En la presente actuación, dos de los Magistrados de la Sala Penal del Tribunal Superior de Distrito Judicial de Santa Rosa de Viterbo, manifestaron su impedimento basados en la causal 4ª del artículo 56 de la Ley 906 de 2004, cuyo tenor literal dispone: “ Que el funcionario judicial haya sido apoderado o defensor de alguna de las partes, o sea o haya sido contraparte de cualquiera de ellos, o haya dado consejo o manifestado su opinión sobre el asunto materia del proceso. ” (negrillas fuera de texto). 3.1.
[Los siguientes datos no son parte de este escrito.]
-- ==== Sys2Proof/Safety.lean ====
section
/-!
DEFINITION. The terms the claims about some_vm CORE use: when a step executes an instruction, the invariant of every
reachable state, the fault a step must report, read off the raw bytes in the priority order of
spec/60_exceptions.md R148, and what it means for two states to differ only where an instruction may write.
-/

namespace Sys2Proof.Machine

/-! ### When a step executes -/

/-- The engine steps and the budget lets it (R70 stages 0 and 1). -/
def State.Ready (s : State) : Prop := s.engine = .running ∧ s.budgetFault = none

/-- The bytes stand in the code buffer from this offset on. -/
def CodeAt (code : List Byte) (off : Int) (bs : List Byte) : Prop :=
  0 ≤ off ∧ bs <+: code.drop off.toNat

/-- The bytes stand in the code buffer from `IP` on. -/
def State.CodeAtIp (s : State) (bs : List Byte) : Prop := CodeAt s.code s.x.ip.toInt bs

/-- The code buffer ends after these bytes from `IP` on. -/
def State.CodeEndsAfter (s : State) (bs : List Byte) : Prop :=
  0 ≤ s.x.ip.toInt ∧ s.x.ip.toInt.toNat ≤ s.code.length ∧ s.code.drop s.x.ip.toInt.toNat = bs

/-! ### The invariant -/

/-- The `info` of a fault record is in the range R150 gives it. -/
def State.Legal (s : State) : FaultRecord → Prop
  | .unknownOpcode op => 2 ≤ op.toNat
  | .unknownMode m => m.toNat = 0 ∨ 10 ≤ m.toNat
  | .registerIndexOutOfRange r => 8 ≤ r.toNat
  | .memoryOutOfBounds addr =>
    -2 ^ 64 ≤ addr ∧ addr ≤ 2 ^ 64 - 2 ∧ (addr < 0 ∨ (s.cfg.memSize : Int) < addr + 8)
  | .codeBufferOverrun cur =>
    -2 ^ 63 ≤ cur ∧ cur < 2 ^ 63 ∧ (cur < 0 ∨ (s.code.length : Int) < cur + 8)
  | .stepBudgetExceeded n => s.cfg.maxSteps = some n ∧ n ≤ s.steps

/-- The invariant of every reachable state. -/
structure State.Inv (s : State) : Prop where
  /-- memory is in canonical form -/
  memWf : Mem.wf s.mem = true
  /-- no byte outside the buffer is held (R23) -/
  memBelow : Mem.below s.mem s.cfg.memSize = true
  /-- `MEM_SIZE <= 2^63 - 1` (R5) -/
  memSize : s.cfg.memSize ≤ Config.maxSize
  /-- `CODE_LEN <= 2^63 - 1` (R5) -/
  codeLen : s.code.length ≤ Config.maxSize
  /-- the layout invariant `DATA_SIZE + STACK_SIZE <= MEM_SIZE` (R31) -/
  layout : s.cfg.dataSize.toNat + s.cfg.stackSize ≤ s.cfg.memSize
  /-- `steps` never exceeds the budget (R20) -/
  budget : ∀ n, s.cfg.maxSteps = some n → s.steps ≤ n
  /-- the fault record is one the spec can record (R150) -/
  record : ∀ r, s.engine = .faulted r → s.Legal r

/-! ### The first fault of a step, from the raw bytes (R148) -/

/-- The code byte at `IP + k`, if the code buffer has one. -/
def State.codeByte (s : State) (k : Nat) : Option Byte :=
  if s.x.ip.toInt + k < 0 then none else s.code[(s.x.ip.toInt + k).toNat]?

/-- The 8 code bytes at `IP + k` as a word. -/
def State.codeWord (s : State) (k : Nat) : Word :=
  le64 ((s.code.drop (s.x.ip.toInt + k).toNat).take 8)

/-- The operand fields of a mode as (offset from the opcode byte, width), in encoding order (R55). -/
def modeFields (m : Nat) : List (Nat × Nat) :=
  if m = 1 ∨ m = 2 then [(2, 1), (3, 8)]
  else if m = 3 then [(2, 1), (3, 1)]
  else if m = 4 ∨ m = 7 then [(2, 1), (3, 1), (4, 8)]
  else if m = 5 ∨ m = 8 then [(2, 1), (3, 8), (11, 1)]
  else [(2, 1), (3, 8), (11, 8)]

/-- The offsets of the register bytes of a mode, in encoding order (R55, R75). -/
def modeRegs (m : Nat) : List Nat :=
  if m = 3 ∨ m = 4 ∨ m = 7 then [2, 3]
  else if m = 5 ∨ m = 8 then [2, 11]
  else [2]

/-- The offsets of the base byte and of the 8 offset bytes of a memory mode (R55). -/
def modeMem (m : Nat) : Nat × Nat := if m = 4 ∨ m = 7 then (3, 4) else (2, 3)

/-- The effective address of a memory mode from the raw bytes (R100); 0 where the base byte names no
register, which the register check reports first. -/
def State.rawAddr (s : State) (m : Nat) : Int :=
  match (s.codeByte (modeMem m).1).bind Reg.ofByte with
  | none => 0
  | some rb => (s.x.get rb).toInt + (s.codeWord (modeMem m).2).toInt

/-- Items 6 to 8 of R148 for a known mode: the first operand field that leaves the code buffer, else the first
register byte out of range, else the address out of bounds. -/
def State.operandFault (s : State) (m : Nat) : Option FaultRecord :=
  match (modeFields m).find? fun p => (s.code.length : Int) < s.x.ip.toInt + p.1 + p.2 with
  | some p => some (.codeBufferOverrun (s.x.ip.toInt + p.1))
  | none =>
    match (modeRegs m).findSome? fun o => (s.codeByte o).filter fun r => 8 ≤ r.toNat with
    | some r => some (.registerIndexOutOfRange r)
    | none =>
      if 4 ≤ m ∧ (s.rawAddr m < 0 ∨ (s.cfg.memSize : Int) < s.rawAddr m + 8) then
        some (.memoryOutOfBounds (s.rawAddr m))
      else none

/-- The fault a `Running` step reports, in the priority order of R148 (items 1 to 5, then `operandFault`);
`none` where it reports none. -/
def State.firstFault (s : State) : Option FaultRecord :=
  match s.budgetFault with
  | some r => some r
  | none =>
    match s.codeByte 0 with
    | none => some (.codeBufferOverrun s.x.ip.toInt)
    | some op =>
      if op.toNat = 0 then none
      else if op.toNat ≠ 1 then some (.unknownOpcode op)
      else
        match s.codeByte 1 with
        | none => some (.codeBufferOverrun (s.x.ip.toInt + 1))
        | some m =>
          if m.toNat = 0 ∨ 10 ≤ m.toNat then some (.unknownMode m) else s.operandFault m.toNat

/-! ### Frames -/

/-- Everything but the two register files and memory is as before: the engine, the counter, the code buffer
and the configuration. -/
def SameRest (s t : State) : Prop :=
  t.engine = s.engine ∧ t.steps = s.steps ∧ t.code = s.code ∧ t.cfg = s.cfg

/-- The 8 bytes from `a` are the bytes of `w`, the least significant at `a` (R32, R33). -/
def HoldsWord (s : State) (a : Nat) (w : Word) : Prop :=
  ∀ k, k < 8 → Mem.readByte s.mem (a + k) = w.extractLsb' (8 * k) 8

/-- Every byte of memory outside the 8 bytes from `addr` is as before, and, where memory was in canonical form,
those 8 are the bytes of `w` (R32, R33). -/
def StoredWord (s t : State) (addr : Int) (w : Word) : Prop :=
  (Mem.wf s.mem = true → HoldsWord t addr.toNat w) ∧
    (∀ b : Nat, (b : Int) < addr ∨ addr + 8 ≤ b → Mem.readByte t.mem b = Mem.readByte s.mem b)

/-- `addr` is the first byte of an access inside the buffer (R34). -/
def State.InBounds (s : State) (addr : Int) : Prop := 0 ≤ addr ∧ addr + 8 ≤ s.cfg.memSize

/-- The address a store instruction stores to, where its register bytes are in range: the effective address
its meaning computes (R100); `none` for a form that stores nothing. -/
def State.storeAddr (s : State) (i : Instr) : Option Int :=
  match i with
  | .movST dst _ => (Reg.ofByte dst.base).map fun rb => s.ea rb dst.offset
  | .movSTI dst _ => (Reg.ofByte dst.base).map fun rb => s.ea rb dst.offset
  | .movFST dst _ => (Reg.ofByte dst.base).map fun rb => s.ea rb dst.offset
  | .movFSTI dst _ => (Reg.ofByte dst.base).map fun rb => s.ea rb dst.offset
  | .nop | .movRI _ _ | .movFI _ _ | .movRR _ _ | .movLD _ _ | .movFLD _ _ => none

/-- The word a store instruction stores, where its register bytes are in range; `none` for a form that stores
nothing (R102, R103, R105, R106). -/
def State.storeValue (s : State) (i : Instr) : Option Word :=
  match i with
  | .movST _ rs => (Reg.ofByte rs).map fun q => s.x.get q
  | .movSTI _ imm => some imm
  | .movFST _ rs => (Reg.ofByte rs).map fun q => s.f.get q
  | .movFSTI _ fimm => some fimm
  | .nop | .movRI _ _ | .movFI _ _ | .movRR _ _ | .movLD _ _ | .movFLD _ _ => none

/-- The memory-indirect operand of a form that has one. -/
def memOperand : Instr → Option MemIndirect
  | .movLD _ src => some src
  | .movFLD _ src => some src
  | .movST dst _ => some dst
  | .movSTI dst _ => some dst
  | .movFST dst _ => some dst
  | .movFSTI dst _ => some dst
  | .nop | .movRI _ _ | .movFI _ _ | .movRR _ _ => none

/-- The forms that store (modes 5, 6, 8 and 9). -/
def storesMemory : Instr → Bool
  | .movST _ _ | .movSTI _ _ | .movFST _ _ | .movFSTI _ _ => true
  | .nop | .movRI _ _ | .movFI _ _ | .movRR _ _ | .movLD _ _ | .movFLD _ _ => false

/-- The destination register byte of a form that writes a register, with its file (R53). -/
def destReg : Instr → Option (RegKind × Byte)
  | .movRI rd _ => some (.int, rd)
  | .movFI rd _ => some (.float, rd)
  | .movRR rd _ => some (.int, rd)
  | .movLD rd _ => some (.int, rd)
  | .movFLD rd _ => some (.float, rd)
  | .nop | .movST _ _ | .movSTI _ _ | .movFST _ _ | .movFSTI _ _ => none

/-- The instruction's encoding is these bytes, and in every state that is ready with them at `IP` a step runs
the instruction; in a `Running` state whose budget is spent the step reports that and nothing else; where the
code buffer ends inside the instruction the step reports `CodeBufferOverrun` at a cursor inside it, at most
where the buffer ends (the first three entries of every instruction rule: encoding and exceptions). The counter
advances without a budget too (notes/assumptions/16.md). -/
def RunsAs (i : Instr) (bs : List Byte) : Prop :=
  encode i = bs ∧
    (∀ s : State, s.Ready → s.CodeAtIp bs → step s = exec i s.countStep) ∧
    (∀ (s : State) (n : BitVec 64), s.engine = .running → s.cfg.maxSteps = some n → n ≤ s.steps →
      step s = .next (s.raise (.stepBudgetExceeded n))) ∧
    (∀ (s : State) (k : Nat), s.Ready → k < bs.length → s.CodeEndsAfter (bs.take k) →
      ∃ j, j ≤ k ∧
        step s = .next (s.countStep.raise (.codeBufferOverrun (s.x.ip.toInt + j))))

end Sys2Proof.Machine
end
Los mencionados funcionarios, manifiestan que se encuentran impedidos para conocer de dicho asunto, habida consideración de que en algunos apartes de la acción de tutela (que interpuso la denunciante dentro del presente asunto) se dijo que habían revisado el expediente y que no encontraron irregularidad alguna; sin embargo, señalan, que esa no fue la razón por la que se negó la tutela, indican que “ se negó porque respecto de la mayoría de las providencias que se dictaron en el proceso ejecutivo no se hizo uso de los recursos de ley, por ser proceso de única instancia y que procedía respecto de todas las decisiones, por lo menos el recurso de reposición”.
Lo cierto es que sí resulta necesario revisar la entidad del pronunciamiento pues el impedimento no puede fundarse en una afirmación abstracta y general, sino que debe acreditarse la estrecha relación de lo decidido previamente, con el asunto que ha de resolver el funcionario. 4. Al respecto, esta Sala ha sostenido que la causal invocada se presenta cuando la opinión o concepto del funcionario es trascendental, vinculante y se ha producido por fuera del proceso judicial, pues de otra forma el juez se vería impedido para conocer de cualquier asunto en que haya realizado algún tipo de valoración: “La opinión o concepto anticipado que constituye motivo de impedimento, debe ser sustancial, vinculante y sobre todo emitido fuera del proceso y no dentro del mismo, “pues sólo aquella que se produce extraprocesalmente puede conducir a la separación del asunto ( ).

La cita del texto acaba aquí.